EXAMPLES The present invention will be specifically described below with reference to examples, but the present invention is not limited thereto.

Example 1 Into a 1000 ml Erlenmeyer flask equipped with a thermometer and a stirrer, 276.0 g (about 2.0 mol) of aminoguanidine bicarbonate and 305.0 g (4.0 mol) of ammonium thiocyanate were charged and heated on an oil bath. The mixture was melted and maintained at 150 ° C. with stirring, and 432.3 g (about 4.1 mol) of 35 wt% hydrochloric acid was added dropwise over 15 hours to cause a reaction. After the reaction was completed, 500 g of water was added to the reaction mixture and cooled to room temperature, 2.9 g of 35 wt% hydrochloric acid aqueous solution was added to acidify the aqueous solution, and then the formed ASTA precipitate was suction-filtered to obtain water-containing crude ASTA. 264.9 g were obtained.

Next, this ASTA was dissolved in 221.3 g of a 15% by weight aqueous sodium hydroxide solution, the insoluble matter was filtered off by suction filtration, and the resulting filtrate was adjusted to pH 1-2 with 35% by weight hydrochloric acid. An aqueous solution was added to acidify ASTA, and filtered by suction filtration to obtain 346.4 g of water-containing ASTA. This was dried under reduced pressure at 50 ° C. overnight, and 94.4 g (yield 78.8%) of ASTA crystals having a purity of 94.2% by weight.
Got The decomposition temperature of the obtained ASTA is 300 to 302 ° C,
In addition, the results of infrared spectroscopic analysis (IR) were all in agreement with the standard. The IR chart is shown in FIG.

Example 2 Aminoguanidine bicarbonate 277.
2 g (about 2.0 mol), 100 g of water and 160.2 g (about 2.1 mol) of ammonium thiocyanate were put in, and carbon dioxide, water and ammonia were removed at 90 to 100 ° C under reduced pressure by an evaporator to obtain 81.0% by weight of thiocyanic acid. Aminoguanidine 328.
2 g (about 2.0 mol) were obtained.

Next, in the same apparatus as used in Example 1,
The obtained aminoguanidine thiocyanate 328.2 g (about 2.0
Mol) and 155.0 g (about 2.0 mol) of ammonium thiocyanate were charged and the reaction and purification were carried out in the same manner as in Example 1 to obtain 178.3 g (yield) of ASTA crystals having a purity of 95.0% by weight.
73.0%). The decomposition temperature of the obtained ASTA is 299.5-302
C, which was in agreement with the standard.

Ammonium thiocyanate in Example 2 acts as a melting medium in the reaction, and if the amount used is reduced, the reaction system viscosity during the heating reaction increases, and ASTA
It was also found that the yield of H.

[0042]

INDUSTRIAL APPLICABILITY The method of the present invention uses aminoguanidine thiocyanate, which is a raw material that has not been used in the conventional method, or a combination of raw materials, which is not in the conventional method, such as aminoguanidine bicarbonate. This is a method in which a salt and a thiocyanate such as ammonium thiocyanate are used to carry out a heat reaction in the presence of an acid. According to this method, various problems in conventional methods, that is, toxicity and danger of raw materials used In addition, by solving the problems such as high cost of manufacturing facilities and insufficient reaction yield, the target compound 3-amino-5-mercapto-1,2,4- is inexpensive and safe. A triazole can be obtained.
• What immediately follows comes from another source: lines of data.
/-! ### The engines -/

/-- R142: the table engine and the bit-serial engine compute the same function, for every init. -/
def Obligations.TableEngineEqualsDirectEngine : Prop :=
  ∀ (a : CrcParams) (bytes : List Byte), 8 ≤ a.width → a.width ≤ 64 →
    tableCrc a (buildTable a.width a.poly a.refIn) bytes = directCrc a bytes

/-- "polynomial division (mod 2)" (R1, R8, R11): the register before the final reflection and XOR is the remainder of
init·x^(8n) + message·x^w by the generator x^w + poly over GF(2). -/
def Obligations.DirectEngineDividesPolynomials : Prop :=
  ∀ (a : CrcParams) (bytes : List Byte), 1 ≤ a.width → a.width ≤ 64 → ∃ r : Word,
    r.toNat < 2 ^ a.width ∧
    (Polynomial.X ^ a.width + polyOf a.width a.poly) ∣
      (polyOf a.width a.init * Polynomial.X ^ (8 * bytes.length)
        + bitsPoly (messageBits a.refIn bytes) * Polynomial.X ^ a.width - polyOf a.width r) ∧
    directCrc a bytes = ((if a.refOut then reflect r a.width else r) ^^^ a.xorOut) &&& mask a.width

/-- R152 (b): bits of poly, init and xorOut at the width and above do not change the result. -/
def Obligations.HighParameterBitsAreNeutral : Prop :=
  ∀ (a : CrcParams) (bytes : List Byte), 1 ≤ a.width → a.width ≤ 64 →
    directCrc a bytes =
      directCrc { a with poly := a.poly &&& mask a.width, init := a.init &&& mask a.width,
                         xorOut := a.xorOut &&& mask a.width } bytes

/-- The corner case of R151: width 1, poly 1, init 0 gives the parity of all message bits. -/
def Obligations.WidthOneGivesParity : Prop :=
  ∀ (refIn refOut : Bool) (bytes : List Byte),
    (directCrc ⟨1, 1, 0, 0, refIn, refOut⟩ bytes).toNat = (messageBits refIn bytes).count true % 2

/-! ### CALCD, CALCT, CALC, CHECK -/

/-- R151. -/
def Obligations.CalcdCommand : Prop :=
  ∀ s : State,
    (s.act.valid = false → exec .calcd s = .next { s with err := .noCalc, busy := false }) ∧
    (s.act.valid = true → s.cfg.bufSize < s.len.toNat →
      exec .calcd s = .next { s with err := .lenRange, busy := false }) ∧
    (s.act.valid = true → s.len.toNat ≤ s.cfg.bufSize → SomeUnwritten s bufBase s.len.toNat →
      exec .calcd s = .next { s with faults := s.faults.add .uninit, busy := false }) ∧
    (∀ bytes, s.act.valid = true → s.len.toNat ≤ s.cfg.bufSize → bytes.length = s.len.toNat →
      HoldsBytes s bufBase bytes →
      exec .calcd s = .next { s with result := directCrc s.act.params bytes, err := .ok, busy := false })

/-- R141. -/
def Obligations.CalctCommand : Prop :=
  ∀ s : State,
    (s.act.valid = false → exec .calct s = .next { s with err := .noCalc, busy := false }) ∧
    (s.act.valid = true → s.act.width.toNat ≤ 7 →
      exec .calct s = .next { s with err := .tableNarrow, busy := false }) ∧
    (s.act.valid = true → 7 < s.act.width.toNat → s.cfg.bufSize < s.len.toNat →
      exec .calct s = .next { s with err := .lenRange, busy := false }) ∧
    (s.act.valid = true → 7 < s.act.width.toNat → s.len.toNat ≤ s.cfg.bufSize →
      SomeUnwritten s bufBase s.len.toNat →
      exec .calct s = .next { s with faults := s.faults.add .uninit, busy := false }) ∧
    (∀ bytes, s.act.valid = true → 7 < s.act.width.toNat → s.len.toNat ≤ s.cfg.bufSize →
      bytes.length = s.len.toNat → HoldsBytes s bufBase bytes →
      exec .calct s = .next { s with result := tableCrc s.act.params s.act.table bytes, err := .ok, busy := false })

/-- R180, R181: the table engine for a width above 7, the bit-serial engine otherwise. -/
def Obligations.CalcCommand : Prop :=
  ∀ s : State,
    (s.act.valid = false → exec .calculate s = .next { s with err := .noCalc, busy := false }) ∧
    (s.act.valid = true → s.cfg.bufSize < s.len.toNat →
      exec .calculate s = .next { s with err := .lenRange, busy := false }) ∧
    (s.act.valid = true → s.len.toNat ≤ s.cfg.bufSize → SomeUnwritten s bufBase s.len.toNat →
      exec .calculate s = .next { s with faults := s.faults.add .uninit, busy := false }) ∧
    (∀ bytes, s.act.valid = true → s.len.toNat ≤ s.cfg.bufSize → bytes.length = s.len.toNat →
      HoldsBytes s bufBase bytes →
      (7 < s.act.width.toNat → exec .calculate s =
        .next { s with result := tableCrc s.act.params s.act.table bytes, err := .ok, busy := false }) ∧
      (s.act.width.toNat ≤ 7 → exec .calculate s =
        .next { s with result := directCrc s.act.params bytes, err := .ok, busy := false }))

/-- R170: RESULT is the CRC of "123456789" on both outcomes; neither BUF nor LEN matters. -/
def Obligations.CheckCommand : Prop :=
  ∀ s : State,
    (s.act.valid = false → exec .check s = .next { s with err := .noCalc, busy := false }) ∧
    (s.act.valid = true → ∃ r : Word,
      r = (if 7 < s.act.width.toNat then tableCrc s.act.params s.act.table (ascii "123456789")
        else directCrc s.act.params (ascii "123456789")) ∧
      exec .check s = .next
        { s with result := r, err := if r = s.act.check then .ok else .checkMismatch, busy := false })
In particular, when aminoguanidine thiocyanate is heated and reacted in the presence of an acid, a thiocyanate is added and used together, or when an aminoguanidine salt and a thiocyanate are heated and reacted in the presence of an acid, aminoguanidine is used. By using an excess amount of thiocyanate with respect to the salt, the effects of improving the yield and preventing the viscosity of the reaction system from increasing excessively and solidifying are also recognized.
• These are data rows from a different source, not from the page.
-- ==== Sys2Proof/Laws/PerInstr.lean ====
section
/-! SUPPORT. The family `WordFields`: the word of a well-formed command has its opcode in OPC and zeros in RSV
(spec/30_encoding.md R90, R92), one lemma per constructor. -/

namespace Sys2Proof.Laws.WordFields

/-- OPC holds the opcode of R92 and RSV is 0. -/
def Statement (i : Instr) : Prop := i.wf = true → opcField (encode i) = opcode i ∧ rsvField (encode i) = 0

theorem cfg : Statement .cfg := fun _ => by decide
theorem lookup : Statement .lookup := fun _ => by decide
theorem calculate : Statement .calculate := fun _ => by decide
theorem calct : Statement .calct := fun _ => by decide
theorem calcd : Statement .calcd := fun _ => by decide
theorem check : Statement .check := fun _ => by decide

theorem enum (idx : Nat) : Statement (.enum idx) := by
  intro h
  have h : idx ≤ 255 := by simpa [Instr.wf] using h
  interval_cases idx <;> decide

theorem reflect (w : Nat) : Statement (.reflect w) := by
  intro h
  have h : w ≤ 127 := by simpa [Instr.wf] using h
  interval_cases w <;> decide

end Sys2Proof.Laws.WordFields
end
[Brief description of drawings]

FIG. 1 is an IR chart of 3-amino-5-mercapto-1,2,4-triazole which is the object compound of the present invention.

Claims (1)

[Claims] 1. Aminoguanidine thiocyanate, or
A method for synthesizing 3-amino-5-mercapto-1,2,4-triazole, which comprises reacting an aminoguanidine salt and a thiocyanate salt in the presence of an acid with heating.